*** Block opens ***

/-! ### Code 10 (R105) -/

/-- The longest run of owned entries of one output page, counted cyclically. -/
def longestRun (es : List Nat) : Nat :=
  ((es ++ es).foldl (fun (p : Nat × Nat) e => if rtOwn e then (p.1 + 1, max p.2 (p.1 + 1)) else (0, p.2)) (0, 0)).2

/-- One output's page. -/
def outputOk (es : List Nat) : Bool :=
  let free := es.filter fun e => !rtOwn e
  decide (8 ≤ free.length) && decide (2 ≤ (free.filter fun e => decide (rtFreeVc e ≤ 1)).length) && decide (longestRun es ≤ 64)

def freeOk (r : Recipe) : Bool :=
  r.pagesImg.all fun ps => ps.all fun p => (List.range 5).all fun o => outputOk (((p.drop (256 * o)).take 256).map BitVec.toNat)

/-! ### Code 12 (R125, R140, R162) -/

/-- Hob cycles of a segment's calendar, of its alias target for an alias. -/
def segCycles (segs : List (Nat × List Nat)) (x : Nat × List Nat) : Nat :=
  let ws := if stepAlias x.1 then (segs.getD (stepTarget x.1) (0, [])).2 else x.2
  calLen ws.length ws

def fencesOk (im : Image) (r : Recipe) : Bool :=
  decide (1 ≤ r.fences.length ∧ r.fences.length ≤ 4096) &&
  ((im.each 7 8 fun a => im.nat a 8).all fun v => bits 63 33 v == 0 && decide (1 ≤ bits 31 0 v)) &&
  (if r.mode = 1 then r.fences.all fun e => e.periods == 1
   else
    ((List.range r.fences.length).all fun k => decide (r.stepLen k ≤ 20000 * r.mclk)) &&
    r.calImg.all fun ws =>
      let segs := segments (ws.map BitVec.toNat)
      (List.range r.fences.length).all fun k => segCycles segs (segs.getD k (0, [])) == r.stepLen k)

/-! ### Code 13, static part (R113 to R115, R193, R194) -/

/-- A crossing's bound in its range, converted at f_decl (R114). -/
def boundOk (mclk : Nat) (x : Crossing) : Bool :=
  let ps := x.bound * 1000
  match x.kind with
  | 0 => x.bound == 0 || decide (400 * mclk ≤ ps ∧ ps ≤ 40000 * mclk)
  | 4 => x.bound == 0 || decide (2000 * mclk ≤ ps ∧ ps ≤ 1000000 * mclk)
  | _ => x.bound == 0

/-- A reserved window entry of the header is one that the hob has mapped (R194). -/
def Hob.rsvOk (z : Hob) (k w : Nat) : Bool :=
  !bit 31 w || (decide (bits 8 0 w ≤ bits 24 16 w ∧ bits 24 16 w < 352) &&
    (List.range (bits 24 16 w + 1 - bits 8 0 w)).all fun i => (z.ext.get {} (extKey k (bits 8 0 w + i))).valid)

/-- Every block that a static stack crossing names over a pass lies on its client, in a mapped extent, and for a read inside
the reserved window of the image (R193, R194). -/
def Hob.staticOk (z : Hob) (r : Recipe) (x : Crossing) : Bool :=
  (List.range r.passPeriods).all fun rep => (List.range x.blocks).all fun b =>
    let blk : Int := (x.addr : Int) + rep * x.stride + b
    let a := 4096 * blk.toNat
    let w := r.rsv.getD x.client 0
    decide (0 ≤ blk) && relStack a == x.client && (z.devAddr a).isSome &&
    (x.kind == 1 || (bit 31 w && decide (bits 8 0 w ≤ bits 36 28 a ∧ bits 36 28 a ≤ bits 24 16 w)))

/-- A host crossing's static blocks lie at or behind the buffer's start. -/
def hostStaticOk (r : Recipe) (x : Crossing) : Bool :=
  (List.range r.passPeriods).all fun rep => decide (0 ≤ (x.addr : Int) + rep * x.stride)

*** Block closes ***

- **Task objective**: Print exactly the lines above, starting at the line that contains "the reserved window" and ending with the last line of the records, both included.

- **Your response**:
the reserved window of the image (R193, R194). -/
def Hob.staticOk (z : Hob) (r : Recipe) (x : Crossing) : Bool :=
  (List.range r.passPeriods).all fun rep => (List.range x.blocks).all fun b =>
    let blk : Int := (x.addr : Int) + rep * x.stride + b
    let a := 4096 * blk.toNat
    let w := r.rsv.getD x.client 0
    decide (0 ≤ blk) && relStack a == x.client && (z.devAddr a).isSome &&
    (x.kind == 1 || (bit 31 w && decide (bits 8 0 w ≤ bits 36 28 a ∧ bits 36 28 a ≤ bits 24 16 w)))

/-- A host crossing's static blocks lie at or behind the buffer's start. -/
def hostStaticOk (r : Recipe) (x : Crossing) : Bool :=
  (List.range r.passPeriods).all fun rep => decide (0 ≤ (x.addr : Int) + rep * x.stride)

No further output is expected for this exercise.